Теперь я точно знаю, что 10 лет назад писал это для того, чтобы как-то растащить по ниточкам, размотать сосущий внутри клубок боли. И в то же время «сушил» текст, хватался за письма, документы, собственную выдуманную отрешенность биографа-историка, потому что была такая тоска, что только заплакать. И сидел бы я в квартире номер 10 по улице Черняховского, в летней Москве, пятидесятилетний мужик, и плакался, и звал маму. А может, я и плакал. Но только об этом никак не напишешь, и клубок бы скручивался, а не разматывался.
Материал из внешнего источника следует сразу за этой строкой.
@[simp] theorem scrubStep_frame (x0 s) : (scrubStep x0 s).pending = s.pending ∧ (scrubStep x0 s).clk = s.clk ∧
    (scrubStep x0 s).tck = s.tck ∧ (scrubStep x0 s).pen = s.pen ∧ (scrubStep x0 s).shed = s.shed ∧ (scrubStep x0
    s).lnk = s.lnk ∧ (scrubStep x0 s).rls = s.rls ∧ (scrubStep x0 s).yms = s.yms ∧ (scrubStep x0 s).grm = s.grm ∧
    (scrubStep x0 s).pdk = s.pdk ∧ (scrubStep x0 s).ldr = s.ldr ∧ (scrubStep x0 s).sec = s.sec ∧ (scrubStep x0 s).trg
    = s.trg ∧ (scrubStep x0 s).ptp = s.ptp ∧ (scrubStep x0 s).dbg = s.dbg ∧ (scrubStep x0 s).pwr = s.pwr ∧ (scrubStep
    x0 s).ckpt = s.ckpt := by
  simp only [scrubStep]; (repeat' split) <;> simp_all

@[simp] theorem scrubWindow_frame (s) : (scrubWindow s).pending = s.pending ∧ (scrubWindow s).clk = s.clk ∧
    (scrubWindow s).tck = s.tck ∧ (scrubWindow s).pen = s.pen ∧ (scrubWindow s).shed = s.shed ∧ (scrubWindow s).lnk =
    s.lnk ∧ (scrubWindow s).rls = s.rls ∧ (scrubWindow s).yms = s.yms ∧ (scrubWindow s).grm = s.grm ∧ (scrubWindow
    s).pdk = s.pdk ∧ (scrubWindow s).ldr = s.ldr ∧ (scrubWindow s).sec = s.sec ∧ (scrubWindow s).trg = s.trg ∧
    (scrubWindow s).ptp = s.ptp ∧ (scrubWindow s).dbg = s.dbg ∧ (scrubWindow s).pwr = s.pwr ∧ (scrubWindow s).ckpt =
    s.ckpt := by
  simp [scrubWindow]

@[simp] theorem doScrubReadStep_frame (x0 s) : (doScrubReadStep x0 s).pending = s.pending ∧ (doScrubReadStep x0 s).tck
    = s.tck ∧ (doScrubReadStep x0 s).pen = s.pen ∧ (doScrubReadStep x0 s).lnk = s.lnk ∧ (doScrubReadStep x0 s).yms =
    s.yms ∧ (doScrubReadStep x0 s).grm = s.grm ∧ (doScrubReadStep x0 s).pdk = s.pdk ∧ (doScrubReadStep x0 s).ldr =
    s.ldr ∧ (doScrubReadStep x0 s).sec = s.sec ∧ (doScrubReadStep x0 s).trg = s.trg ∧ (doScrubReadStep x0 s).dbg =
    s.dbg ∧ (doScrubReadStep x0 s).pwr = s.pwr ∧ (doScrubReadStep x0 s).ckpt = s.ckpt := by
  simp [doScrubReadStep]

/-! ### Window -/

@[simp] theorem pushDown_frame (x0 x1 s) : (pushDown x0 x1 s).pending = s.pending ∧ (pushDown x0 x1 s).regs = s.regs ∧
    (pushDown x0 x1 s).clk = s.clk ∧ (pushDown x0 x1 s).tck = s.tck ∧ (pushDown x0 x1 s).arr = s.arr ∧ (pushDown x0 x1
    s).exe = s.exe ∧ (pushDown x0 x1 s).pen = s.pen ∧ (pushDown x0 x1 s).integ = s.integ ∧ (pushDown x0 x1 s).shed =
    s.shed ∧ (pushDown x0 x1 s).dmc = s.dmc ∧ (pushDown x0 x1 s).rls = s.rls ∧ (pushDown x0 x1 s).yms = s.yms ∧
    (pushDown x0 x1 s).grm = s.grm ∧ (pushDown x0 x1 s).pdk = s.pdk ∧ (pushDown x0 x1 s).ldr = s.ldr ∧ (pushDown x0 x1
    s).sec = s.sec ∧ (pushDown x0 x1 s).trg = s.trg ∧ (pushDown x0 x1 s).ptp = s.ptp ∧ (pushDown x0 x1 s).dbg = s.dbg
    ∧ (pushDown x0 x1 s).pwr = s.pwr ∧ (pushDown x0 x1 s).hst = s.hst ∧ (pushDown x0 x1 s).ckpt = s.ckpt := by
  simp [pushDown]

@[simp] theorem pushUp_frame (x0 x1 s) : (pushUp x0 x1 s).pending = s.pending ∧ (pushUp x0 x1 s).regs = s.regs ∧
    (pushUp x0 x1 s).clk = s.clk ∧ (pushUp x0 x1 s).tck = s.tck ∧ (pushUp x0 x1 s).arr = s.arr ∧ (pushUp x0 x1 s).exe
    = s.exe ∧ (pushUp x0 x1 s).pen = s.pen ∧ (pushUp x0 x1 s).integ = s.integ ∧ (pushUp x0 x1 s).shed = s.shed ∧
    (pushUp x0 x1 s).dmc = s.dmc ∧ (pushUp x0 x1 s).rls = s.rls ∧ (pushUp x0 x1 s).yms = s.yms ∧ (pushUp x0 x1 s).grm
    = s.grm ∧ (pushUp x0 x1 s).pdk = s.pdk ∧ (pushUp x0 x1 s).ldr = s.ldr ∧ (pushUp x0 x1 s).sec = s.sec ∧ (pushUp x0
    x1 s).trg = s.trg ∧ (pushUp x0 x1 s).ptp = s.ptp ∧ (pushUp x0 x1 s).dbg = s.dbg ∧ (pushUp x0 x1 s).pwr = s.pwr ∧
    (pushUp x0 x1 s).hst = s.hst ∧ (pushUp x0 x1 s).ckpt = s.ckpt := by
  unfold pushUp; split <;> simp

@[simp] theorem moveHold_frame (x0 x1 s) : (moveHold x0 x1 s).pending = s.pending ∧ (moveHold x0 x1 s).regs = s.regs ∧
    (moveHold x0 x1 s).clk = s.clk ∧ (moveHold x0 x1 s).arr = s.arr ∧ (moveHold x0 x1 s).pen = s.pen ∧ (moveHold x0 x1
    s).integ = s.integ ∧ (moveHold x0 x1 s).shed = s.shed ∧ (moveHold x0 x1 s).dmc = s.dmc ∧ (moveHold x0 x1 s).rls =
    s.rls ∧ (moveHold x0 x1 s).yms = s.yms ∧ (moveHold x0 x1 s).grm = s.grm ∧ (moveHold x0 x1 s).pdk = s.pdk ∧
    (moveHold x0 x1 s).ldr = s.ldr ∧ (moveHold x0 x1 s).sec = s.sec ∧ (moveHold x0 x1 s).trg = s.trg ∧ (moveHold x0 x1
    s).ptp = s.ptp ∧ (moveHold x0 x1 s).dbg = s.dbg ∧ (moveHold x0 x1 s).pwr = s.pwr ∧ (moveHold x0 x1 s).hst = s.hst
    ∧ (moveHold x0 x1 s).ckpt = s.ckpt := by
  simp [moveHold]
Я очень любил мать. Но мне хотелось написать о том, как ее любили другие. И за что. Потому что о том, за что ты любишь свою мать, написать нельзя. Как это – «за что?»
Так и получилась эта довольно длинная рукопись, которую я сейчас сокращаю, потому что сегодняшней моей тоске по матери уже не нужно столько подробностей.
Из метрики: «Ласкина Евгения Самуиловна родилась 25 декабря 1914 года в городе Шклов Оршанского уезда Могилевской губернии. Отец – Ласкин Самуил Моисеевич…»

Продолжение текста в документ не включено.